When asked if they were aware of these complaints and what her response had been to any employees asking about their paychecks, Kristin says, “Any employee who has a payroll question should reach out to me directly. We always make it right... Complaints and scheduled hours are unrelated.”
A review of records from Labor & Industries, the state agency that investigates wage theft claims, shows that six such claims were submitted by employees in the past two years, two of which remain open and four of which were resolved either by HoneyHole paying the missing wages or the employee withdrawing their claim. (Kristin says she is aware of two Labor & Industries investigations, both of which were resolved.)
Quinn and another former employee, Alex Potebnya, who worked at HoneyHole for about a year beginning in September 2021, both say that their most recent W-2 misstated their wages by thousands of dollars. They both contacted Kristin about these errors. Kristin tells Eater that they are aware of two former employees who reached out about W-2 errors, but claims that in both cases there was no error on HoneyHole’s part, in one case because the former employee “had two paycheck profiles and received two W-2s adding up to their correct compensation.”
The pay irregularities led to many staff members quitting in frustration, sometimes after only days or weeks and sometimes in the middle of shifts. Former employees complained that the turnover meant there were constantly new people who had to be trained. Two months ago the Jefferson location closed with no explanation; Quinn says she believes that was because too many people had quit. “I was told from staff that were still working there [that the closure] was because she couldn’t handle running both locations by herself and she didn’t have enough staff either.” (Kristin says that it closed so they could “focus on staff turnover, leadership, as well as personal work life balance.”)
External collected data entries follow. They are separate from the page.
theorem timeGuard_pending (kind : BitVec 5) (words : Nat) (age : Nat) (ph : Nat) (e : Envelope) (f : RingMark → Envelope → State → State) (s : State) (h0 : ∀ y0 y1 x, (f y0 y1 x).pending = x.pending) : (stateOr (timeGuard kind words age ph e f s) s).pending = s.pending := by
  unfold timeGuard
  simp only [h0, ↓takeDelivered_pending, apply_ite State.pending, ite_self, stateOr_next]

theorem takeReply_pending (p : Nat) (m : RingMark) (e : Envelope) (s : State) : (takeReply p m e s).pending = s.pending := by
  unfold takeReply
  grind [bump_pending, setReg_pending, onNet_pending, stateOr, Clock.state, fresh, foldl_pending]

theorem followParent_pending (c : Candidate) (s : State) : (followParent c s).pending = s.pending := by
  unfold followParent
  simp only [↓setF_pending, ↓tmNotice_pending, ↓bump_pending, apply_ite State.pending, ite_self]

theorem loseParent_pending (s : State) : (loseParent s).pending = s.pending := by
  unfold loseParent
  simp only [↓setF_pending, ↓setB_pending, ↓tmNotice_pending, ↓bump_pending, apply_ite State.pending, ite_self]

theorem judgeParents_pending (s : State) : (judgeParents s).pending = s.pending := by
  unfold judgeParents
  grind [setB_pending, followParent_pending, loseParent_pending, stateOr, Clock.state, fresh, foldl_pending]

theorem execParentLost_pending (s : State) : (stateOr (execParentLost s) s).pending = s.pending := by
  unfold execParentLost
  simp only [↓judgeParents_pending, stateOr_next]

theorem sendTime_pending (p : Nat) (kind : BitVec 5) (payload : List DWord) (s : State) : (sendTime p kind payload s).pending = s.pending := by
  unfold sendTime
  simp only [↓sendOnPort_pending]

theorem answerProbe_pending (p : Nat) (m : RingMark) (e : Envelope) (s : State) : (answerProbe p m e s).pending = s.pending := by
  unfold answerProbe
  simp only [↓bump_pending, ↓onNet_pending, ↓sendTime_pending, apply_ite State.pending, ite_self]

theorem execDelayReply_pending (p : Fin 3) (e : Envelope) (age : Nat) (ph : Fin 32) (s : State) : (stateOr (execDelayReply p e age ph s) s).pending = s.pending := by
  unfold execDelayReply
  simp only [↓timeGuard_pending, ↓takeReply_pending, implies_true]

theorem servoSample_pending (ofs : Int) (stepped : Bool) (s : State) : (servoSample ofs stepped s).pending = s.pending := by
  unfold servoSample
  grind [applyStep_pending, onTime_pending, fresh_pending, applyInc_pending, setB_pending, stateOr, Clock.state, fresh, foldl_pending]

theorem execDelayProbe_pending (p : Fin 3) (e : Envelope) (age : Nat) (ph : Fin 32) (s : State) : (stateOr (execDelayProbe p e age ph s) s).pending = s.pending := by
  unfold execDelayProbe
  simp only [↓timeGuard_pending, ↓answerProbe_pending, implies_true]

theorem storeBeacon_pending (p : Nat) (m : RingMark) (e : Envelope) (s : State) : (storeBeacon p m e s).pending = s.pending := by
  unfold storeBeacon
  simp only [↓setF_pending, ↓onNet_pending]

theorem takeBeacon_pending (p : Nat) (m : RingMark) (e : Envelope) (s : State) : (takeBeacon p m e s).pending = s.pending := by
  unfold takeBeacon
  grind [storeBeacon_pending, bump_pending, setReg_pending, setB_pending, setF_pending, judgeParents_pending, post_pending, servoSample_pending, stateOr, Clock.state, fresh, foldl_pending]

theorem execBeacon_pending (p : Fin 3) (e : Envelope) (age : Nat) (ph : Fin 32) (s : State) : (stateOr (execBeacon p e age ph s) s).pending = s.pending := by
  unfold execBeacon
  simp only [↓timeGuard_pending, ↓takeBeacon_pending, implies_true]

theorem writeTm_pending (a : Nat) (v : Word) (s : State) : (writeTm a v s).pending = s.pending := by
  unfold writeTm
  simp only [↓judgeParents_pending, ↓plainWrite_pending]

theorem execBeaconSend_pending (p : Fin 3) (s : State) : (stateOr (execBeaconSend p s) s).pending = s.pending := by
  unfold execBeaconSend
  simp only [↓bump_pending, ↓sendTime_pending, ↓onNet_pending, apply_ite State.pending, ite_self, stateOr_next, stateOr_ite]

theorem execDelayProbeSend_pending (p : Fin 3) (s : State) : (stateOr (execDelayProbeSend p s) s).pending = s.pending := by
  unfold execDelayProbeSend
  simp only [↓bump_pending, ↓sendTime_pending, ↓onNet_pending, apply_ite State.pending, ite_self, stateOr_next, stateOr_ite]

theorem postMany_pending (q : Nat) (cap : Nat) (inst : Nat) (code : Nat) (arg : Nat) (s : State) : (postMany q cap inst code arg s).pending = s.pending := by
  unfold postMany
  simp only [↓post_pending, ↓onNotices_pending, apply_ite State.pending, ite_self]

theorem wmNotice_pending (track : Nat) (code : Nat) (arg : Nat) (s : State) : (wmNotice track code arg s).pending = s.pending := by
  unfold wmNotice
  simp only [↓postMany_pending]

theorem tkNotice_pending (n : Nat) (code : Nat) (arg : Nat) (s : State) : (tkNotice n code arg s).pending = s.pending := by
  unfold tkNotice
  simp only [↓postMany_pending]

theorem wmPut_pending (i : Nat) (w : Nat) (v : Nat) (s : State) : (wmPut i w v s).pending = s.pending := by
  unfold wmPut
  simp only [↓wordPoison_pending, ↓setMem32_pending, apply_ite State.pending, ite_self]

theorem wmPutPos_pending (i : Nat) (pos : Nat) (s : State) : (wmPutPos i pos s).pending = s.pending := by
  unfold wmPutPos
  simp only [↓wmPut_pending, ↓setPoison_pending, ↓setMem64_pending, apply_ite State.pending, ite_self]

theorem captureArm_pending (n : Nat) (pos : Nat) (live : Bool) (s : State) : (captureArm n pos live s).pending = s.pending := by
  unfold captureArm
  simp only [↓tkNotice_pending, ↓bump_pending, ↓setB_pending, ↓wmPut_pending, ↓wmPutPos_pending, ↓setF_pending, apply_ite State.pending, ite_self]

theorem commitCapture_pending (l : CapLatch) (pm : DWord) (s : State) : (commitCapture l pm s).pending = s.pending := by
  unfold commitCapture
  simp only [↓setReg_pending, ↓tkNotice_pending, ↓bump_pending, ↓captureArm_pending]

theorem windowVel_pending (w : List (Nat × Nat)) (k : Nat) (s : State) : (windowVel w k s).2.pending = s.pending := by
  unfold windowVel
  split
  · extract_lets dp dt v
    clear_value v dt
    split
    · exact fresh_pending 64 s
    · rfl
  · rfl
Though the former employees had almost uniformly negative things to say about their time at HoneyHole, many of them said that they stayed for longer than they might have because of the customers and their coworkers, who they have formed bonds with despite — or because of — their problems with management.
“I just ran into this [former employee] the other day,” says Quinn. “He gave me a hug and he was like, you know I am so happy you’re happy now, and I would love to work for you again; I would work for you in a heartbeat. I was like, you know what? I would hire you in a heartbeat.”
“I’ve never had a better team of people to work with,” says Potebnya. “Outside of the owner, obviously.”